The release occurred just days before a critical vote in the US Senate on whether to ban pythons in the United States. The bill being considered is S. 373 aka ‘The Python Ban’ Sponsored by Senator Bill Nelson (D-FL). If passed the bill would add many pythons and boas to the Injurious Wildlife list of the Lacey Act stopping the import, export and interstate transport of these animals. S. 373 is supported by the Humane Society of the United States, the largest animal rights group in the US that advocates for ending the trade in all captive bred reptiles.

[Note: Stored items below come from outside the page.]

-- ==== Sys2Proof/Machine/Ledger.lean ====
section
/-! DEFINITION. The ledger (14_ledger.md): mirrors, snapshots, the record of LDG_READ. Counting itself stands in
Machine/Flags.lean, and every module counts where its rule says. -/

namespace Sys2Proof.Machine

/-! ### Mirrors (R364) -/

/-- LEDGER_MIRROR is due: at least once every 1,000 ticks. -/
def State.mirrorDue (s : State) : Bool := decide (s.ldg.mirrorAt + 1000 ≤ s.tick)

/-- Domain of a counter's unit. -/
def keyUnitDom (k : Nat) : Nat := unitDom (k / 2 ^ 20) (k % 2 ^ 20 / 32)

/-- Counters of one list, with those of the units that satisfy `other` taken from another (R364). -/
def takeUnits (other : Nat → Bool) (l m : Sparse Nat) : Sparse Nat :=
  (m.filter (fun e => other (keyUnitDom e.1))).foldl (fun a e => sset (fun _ => 0) a e.1 e.2)
    (l.filter (fun e => !other (keyUnitDom e.1)))

/-- What the units supply: their counters, and a unit whose domain is off its mirrored values (R364, R365). -/
def State.supplied (s : State) : Sparse Nat := takeUnits (fun d => !s.powered d) s.ldg.cnt s.ldg.mirror

/-- PD_AON mirrors the counters of every domain that is on (R364). -/
def State.mirrorNow (s : State) : State := { s with ldg := { s.ldg with mirror := s.supplied, mirrorAt := s.tick } }

/-- LEDGER_MIRROR. -/
def State.ledgerMirror (s : State) : State := if s.mirrorDue then s.mirrorNow else s

/-- A domain powers up: its counters resume from their mirrored values (R364). -/
def State.ledgerResume (s : State) (d : Nat) : State :=
  { s with ldg := { s.ldg with cnt := takeUnits (fun x => decide (x = d)) s.ldg.cnt s.ldg.mirror } }

/-- A domain lost power without a command: its units are LOSSY (R364). -/
def State.ledgerLoss (s : State) (d : Nat) : State := { s with ldg := { s.ldg with lossy := s.ldg.lossy ||| (1 <<< d) } }

/-! ### Snapshots (R365 to R371) -/

/-- Schedules a snapshot for tick T. -/
def State.scheduleSnapshot (s : State) (t origin originNum sentTo : Nat) : State :=
  { s with ldg := { s.ldg with st := 1, tick := t, origin := origin, originNum := originNum, sentTo := sentTo } }

/-- LEDGER_SNAPSHOT is due. -/
def State.snapshotDue (s : State) : Bool := decide (s.ldg.st = 1 ∧ s.ldg.tick ≤ s.tick)

/-- LEDGER_SNAPSHOT: counters and environment readings reach the shadows (R365, R366, R368). -/
def State.ledgerSnapshot (s : State) : State :=
  if !s.snapshotDue then s
  else
    let n := w64 (s.ldg.num + 1)
    { s with ldg := { s.ldg with
        st := 2, num := n
        originNum := if s.ldg.origin = 0 then n else s.ldg.originNum
        waiting := s.ldg.waiting.map (fun (e : Nat × Nat × Nat × Nat) => if e.2.2.2 = 0 then (e.1, e.2.1, e.2.2.1, n) else e)
        shadow := s.supplied, shadowOn := s.pw.on, shadowLossy := s.ldg.lossy
        shadowEnv := s.pw.temps.map (fun t => toS 16 t) ++ s.pw.readings ++ [(s.pw.scanRaw : Int)] } }.count 0x18 0 0

/-- EVT253 arrives: the ledger decides on it at the end of the tick, after every command and request of the tick (R339,
R374). -/
def State.evtLedger (s : State) : State := { s with ldg := { s.ldg with events := s.ldg.events + 1 } }

/-- HELD becomes FREE (R374). -/
def State.ledgerRelease (s : State) : State := { s with ldg := { s.ldg with st := 0, shadow := [], shadowEnv := [] } }

/-- LDG_SNAP commands complete at T + 8 with the number of their own snapshot (R372). -/
def State.ledgerWaits (s : State) : State :=
  let due := fun (e : Nat × Nat × Nat × Nat) => decide (e.1 ≤ s.tick)
  (s.ldg.waiting.filter due).foldl
    (fun t e => t.completeId e.2.1 (Reply.ok4 (bits e.2.2.2 0 32) (bits e.2.2.2 32 32) e.2.2.1 0))
    { s with ldg := { s.ldg with waiting := s.ldg.waiting.filter (fun e => !due e) } }

/-- One EVT253 event of the tick: a local snapshot for arrival + 1,000 when the ledger is FREE, else it is busy (R369). -/
def State.ledgerEvent (s : State) : State :=
  if s.ldg.st = 0 then (s.scheduleSnapshot (s.tick + 1000) 0 0 0).delivered 253 else s.busyDrop 253

/-- End of a tick: the EVT253 events of the tick are decided (R339, R369, R374). -/
def State.ledgerTickEnd (s : State) : State :=
  (List.range s.ldg.events).foldl (fun t _ => t.ledgerEvent) { s with ldg := { s.ldg with events := 0 } }

/-- A request of a peer that arrived on port p (R370, R371). -/
def State.peerSnapshot (s : State) (p t originNum : Nat) : State :=
  if s.ldg.st = 0 ∧ s.tick + 1 ≤ t then s.scheduleSnapshot t (p + 1) originNum 0 else s.count 0x18 0 2

/-- A warm reset takes the ledger to FREE (R367). -/
def State.ledgerReset (s : State) : State :=
  { s with ldg := { s.ldg with st := 0, shadow := [], shadowEnv := [], waiting := [], events := 0 } }

/-! ### Records (R373, R375, R376) -/

/-- Number of entries of a unit class (R376). -/
def unitEntries : Nat → Nat
  | 0x01 => 4 | 0x02 => 6 | 0x03 => 1 | 0x04 => 1 | 0x05 => 11 | 0x06 => 23 | 0x07 => 2 | 0x08 => 2 | 0x09 => 5
  | 0x0A => 7 | 0x0B => 8 | 0x0C => 1 | 0x0D => 6 | 0x0E => 3 | 0x0F => 25 | 0x10 => 2 | 0x11 => 3 | 0x12 => 4
  | 0x13 => 3 | 0x14 => 2 | 0x15 => 4 | 0x16 => 5 | 0x17 => 6 | 0x18 => 3 | 0x19 => 1 | 0x20 => 60 | _ => 0

/-- First instance of a unit class, and how many it has (R376). -/
def unitInstances : Nat → Nat × Nat
  | 0x01 => (0, 1024) | 0x02 => (0, 96) | 0x03 => (0, 97) | 0x04 => (0, 4096) | 0x05 => (0, 128) | 0x06 => (0, 512)
  | 0x07 => (0, 32) | 0x08 => (512, 512) | 0x09 => (0, 64) | 0x0A => (0, 8) | 0x0B => (0, 8) | 0x0C => (0, 8)
  | 0x0D => (0, 4) | 0x0E => (0, 128) | 0x0F => (0, 1) | 0x10 => (0, 16) | 0x11 => (0, 256) | 0x12 => (0, 256)
  | 0x13 => (0, 16) | 0x14 => (0, 1) | 0x15 => (0, 80) | 0x16 => (0, 8) | 0x17 => (0, 4) | 0x18 => (0, 1)
  | 0x19 => (0, 98) | 0x20 => (0, 1) | _ => (0, 0)

/-- One entry of a unit in the shadows. -/
def State.shadowEntry (s : State) (cls inst e : Nat) : Nat :=
  if cls = 0x20 then ofS 64 (s.ldg.shadowEnv.getD e 0)
  else sget (fun _ => 0) s.ldg.shadow (ckey cls inst e)

/-- STATUS of a unit block: bit 0 ABSENT, bit 1 LOSSY (R375). Instance 7 of class 0x15 is reserved. -/
def State.unitStatus (s : State) (cls inst : Nat) : Nat :=
  if cls = 0x15 ∧ inst = 7 then 0
  else
    let d := unitDom cls inst
    (if bit s.ldg.shadowOn d then 0 else 1) + (if bit s.ldg.shadowLossy d then 2 else 0)

/-- A unit block (R375). -/
def State.unitBlock (s : State) (cls inst : Nat) : List Byte :=
  let n := unitEntries cls
  leBytes 2 inst ++ leBytes 1 cls ++ leBytes 1 (s.unitStatus cls inst) ++ leBytes 2 n ++ leBytes 2 0 ++
    (List.range n).flatMap (fun e =>
      leBytes 8 (if cls = 0x15 ∧ inst = 7 then 0 else s.shadowEntry cls inst e))

/-- The record of one class and a range of its instances (R375). -/
def State.ledgerRecord (s : State) (cls first count seq : Nat) : List Byte :=
  s.tag 5 0 32 (16 * s.ldg.tick) (seq % 65536) ++
    (leBytes 8 s.ldg.num ++ leBytes 8 s.ldg.originNum ++ leBytes 1 s.ldg.origin ++ leBytes 1 cls ++ leBytes 2 first ++
      leBytes 2 count ++ leBytes 10 0) ++
    (List.range count).flatMap (fun k => s.unitBlock cls (first + k))

/-- Record length (R375). -/
def recordLength (cls count : Nat) : Nat := 64 + count * (8 + 8 * unitEntries cls)

end Sys2Proof.Machine
end

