/-- PAUSE_FRAME: transmission stops for a number of quanta of 512 bit times (R400). -/
def State.pauseFrame (s : State) (quanta : Nat) : State :=
  if !s.ethUp then s
  else
    let r := ethRate (s.getF Fld.eth.ethMode 0)
    { s with eth := { s.eth with pauseEnd := s.tick + (512 * quanta + r - 1) / r } }

/-- ETH_LINK_UP: in mode Off there is no link (R400, R404). -/
def State.ethLinkUp (s : State) : State :=
  if s.powered domETH ∧ s.getF Fld.eth.ethMode 0 ≠ 0 then s.setF Fld.eth.linkUp 0 1 else s

/-- ETH_LINK_DOWN: the frames that wait for the end of a pause are lost (R233, R403, R404). -/
def State.ethLinkDown (s : State) : State := if !s.powered domETH then s else (s.setF Fld.eth.linkUp 0 0).dropQueue

/-! ### Meanings -/

/-- PTP_MESSAGE (R330). -/
def execPtpMessage (frame : PtpFrame) (s : State) : Host.Outcome State Fault Refusal :=
  .next (s.ptpMessage frame.rx frame.msg)

/-- PTP_MESSAGE_INTERVAL (R330). -/
def execPtpMessageInterval (s : State) : Host.Outcome State Fault Refusal := .next s.ptpInterval

/-- ETH_REQUEST (R401). -/
def execEthRequest (req : EthRequest) (s : State) : Host.Outcome State Fault Refusal :=
  .next (s.ethRequest req.rx req.kind)

/-- PAUSE_FRAME (R400). -/
def execPauseFrame (quanta : BitVec 16) (s : State) : Host.Outcome State Fault Refusal := .next (s.pauseFrame quanta.toNat)

/-- ETH_LINK_UP (R404). -/
def execEthLinkUp (s : State) : Host.Outcome State Fault Refusal := .next s.ethLinkUp

/-- ETH_LINK_DOWN (R233). -/
def execEthLinkDown (s : State) : Host.Outcome State Fault Refusal := .next s.ethLinkDown

end Sys2Proof.Machine
end

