/-- D2H_DOORBELL: the Docent posts a message into an empty slot (R392, R393); TIMEOUT is 0 in POSTED. A doorbell on a full slot or
with a length outside 1 to 256 is ignored. -/
def State.d2hPost (s : State) (m : Nat) (msg : List Byte) (tmoUs : Nat) : State :=
  let b := s.mbox m
  if b.d2hFull ∨ msg = [] ∨ 256 < msg.length then s
  else
    let s1 := s.setMbox m { b with
      d2h := setBits b.d2h 0 (8 * msg.length) (leNat msg), d2hLen := msg.length, d2hFull := true, d2hDoorbell := true
      d2hAck := false, d2hTimeout := false, d2hDue := if tmoUs = 0 then 0 else s.tick + 1000 * tmoUs }
    let s2 := { s1 with host := { s1.host with mbq := dropQueued m msg s1.host.mbq } }
    (((s2.markNow (nowBox m) 0x1000).count 0x16 m 1).mbCause m 0).fire 223

/-! ### Chains and schedules (R415 to R418) -/

/-- A chained command whose predecessor has completed. -/
def Cmd.readyOn (p : Path) (c : Cmd) : Bool :=
  decide (c.h.path = p) && (match c.st with | .ready _ => true | _ => false)

/-- CHAINED_COMMAND_START (R418). -/
def State.chainStart (s : State) (p : Path) : State :=
  match s.cmd.open_.find? (Cmd.readyOn p) with
  | none => s
  | some c =>
    match c.st with
    | .ready true => (s.acceptNow c.id).startCmd c.id c.instr c.h (runCommand c.instr)
    | _ => (s.acceptNow c.id).skipCmd c.id c.instr c.h

/-- A scheduled command whose AT tick has come. -/
def Cmd.schedDue (t : Nat) (c : Cmd) : Bool :=
  match c.st with
  | .sched a => decide (a ≤ t)
  | .soon a => decide (a ≤ t)
  | _ => false

/-- CAT_GROUP acts before the other scheduled commands of its tick (R348, R415). -/
def isCatGroup (i : Instr) : Bool :=
  match i with
  | .catGroup _ _ => true
  | _ => false

/-- A FRAME_OP acts in step 3 of R33 (R58, R415). -/
def isFrameOp (i : Instr) : Bool :=
  match i with
  | .frameOp _ _ _ _ => true
  | _ => false

/-- A scheduled command that executes before the others of its tick: a CAT_GROUP (R348), before the words of the tick a CUR_STOP
that halts in it (R153), and a FRAME_OP, in step 3 of R33, before those that follow every curator action (R415). -/
def State.goesFirst (s : State) (c : Cmd) : Bool :=
  isCatGroup c.instr || (if s.phase ≤ 4 then stopsNow s.tick c.instr else isFrameOp c.instr)

/-- The scheduled command that executes next, in order of acceptance. -/
def State.nextScheduled (s : State) : Option Cmd :=
  match s.cmd.open_.find? (fun c => c.schedDue s.tick && s.goesFirst c) with
  | some c => some c
  | none => s.cmd.open_.find? (Cmd.schedDue s.tick)

/-- Whether a command executed now would answer BUSY (R416). -/
def State.wouldBeBusy (s : State) (c : Cmd) : Bool :=
  decide ((gated c.instr c.h (runCommand c.instr) c.id s).2.status = .busy)

/-- Changes the state of an open command, keeping its acceptance tick. -/
def State.markCmd (s : State) (id : Nat) (st : CmdState) (late : Bool) : State :=
  { s with cmd := { s.cmd with
      open_ := s.cmd.open_.map (fun c => if c.id = id then { c with st := st, late := late } else c) } }

/-- SCHEDULED_EXECUTION: a command that would be BUSY is deferred (R415, R416). -/
def State.scheduledExecution (s : State) : State :=
  match s.nextScheduled with
  | none => s
  | some c =>
    if s.wouldBeBusy c then s.markCmd c.id (.deferred (match c.st with | .sched a => a | _ => s.tick)) false
    else (s.markCmd c.id .waiting false).execute c.id c.instr c.h (runCommand c.instr)

/-- A deferred command within its 10,000 ticks. -/
def Cmd.deferredAt (c : Cmd) : Option Nat :=
  match c.st with
  | .deferred a => some a
  | _ => none

/-- A deferred command that may execute: its time is not over and its checks no longer give BUSY. -/
def State.deferredReady (s : State) (c : Cmd) : Bool :=
  match c.deferredAt with
  | some a => decide (s.tick < a + 10000) && !s.wouldBeBusy c
  | none => false

/-- DEFERRED_EXECUTION (R416). -/
def State.deferredExecution (s : State) : State :=
  match s.cmd.open_.find? s.deferredReady with
  | none => s
  | some c => (s.markCmd c.id .waiting true).execute c.id c.instr c.h (runCommand c.instr)

/-- A deferred command whose time is over. -/
def Cmd.deferredOver (t : Nat) (c : Cmd) : Bool :=
  match c.deferredAt with
  | some a => decide (a + 10000 ≤ t)
  | none => false

/-- DEFERRED_TIMEOUT (R416). -/
def State.deferredTimeout (s : State) : State :=
  match s.cmd.open_.find? (Cmd.deferredOver s.tick) with
  | none => s
  | some c => s.complete c.id c.instr c.h (Reply.fail .timeout) 0

/-! ### The end of commands at work (R146, R204, R449, R453, R483, R486, R497) -/

/-- How many of `n` records are written before a read-back fails: all of them, or fewer, a free value (R486). -/
def State.recordsWritten (s : State) (n : Nat) : Nat × State :=
  let r := s.readBack
  if r.1 ∨ n = 0 then (n, r.2)
  else
    let d := r.2.draw
    (Config.delay d.1 % n, d.2)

Reptile industry professional Michael Cole of Tampa is concerned that the timing and circumstances of this python release are “suspicious.” Cole commented that, “over the years there have been many suspected manufactured releases of animals at crucial turning points in reptile related legislation.” A similar incident was perpetrated in North Carolina in 2008 when an ABC affiliate reported on a hoax involving two Monocled cobras released in Onslow County. WITN News reported that, “[NC wildlife officials] believe the snakes were placed there by the group Animal Protection Institute (API) to raise awareness in making it illegal for people to own exotic animals.” In an e-mail to WITN News, API public relations director Zibby Wilder said her organization had nothing to do with the snake release. The API has since changed its name to Born Free USA and has cooperated with the Humane Society of the United States on anti-reptile legislation around the country.
Florida reptile professionals, the reptile industry and the United States Association of Reptile Keepers (USARK) have offered a reward of $18,000 for information leading to the arrest and conviction of anyone involved with the illegal release of this Burmese python.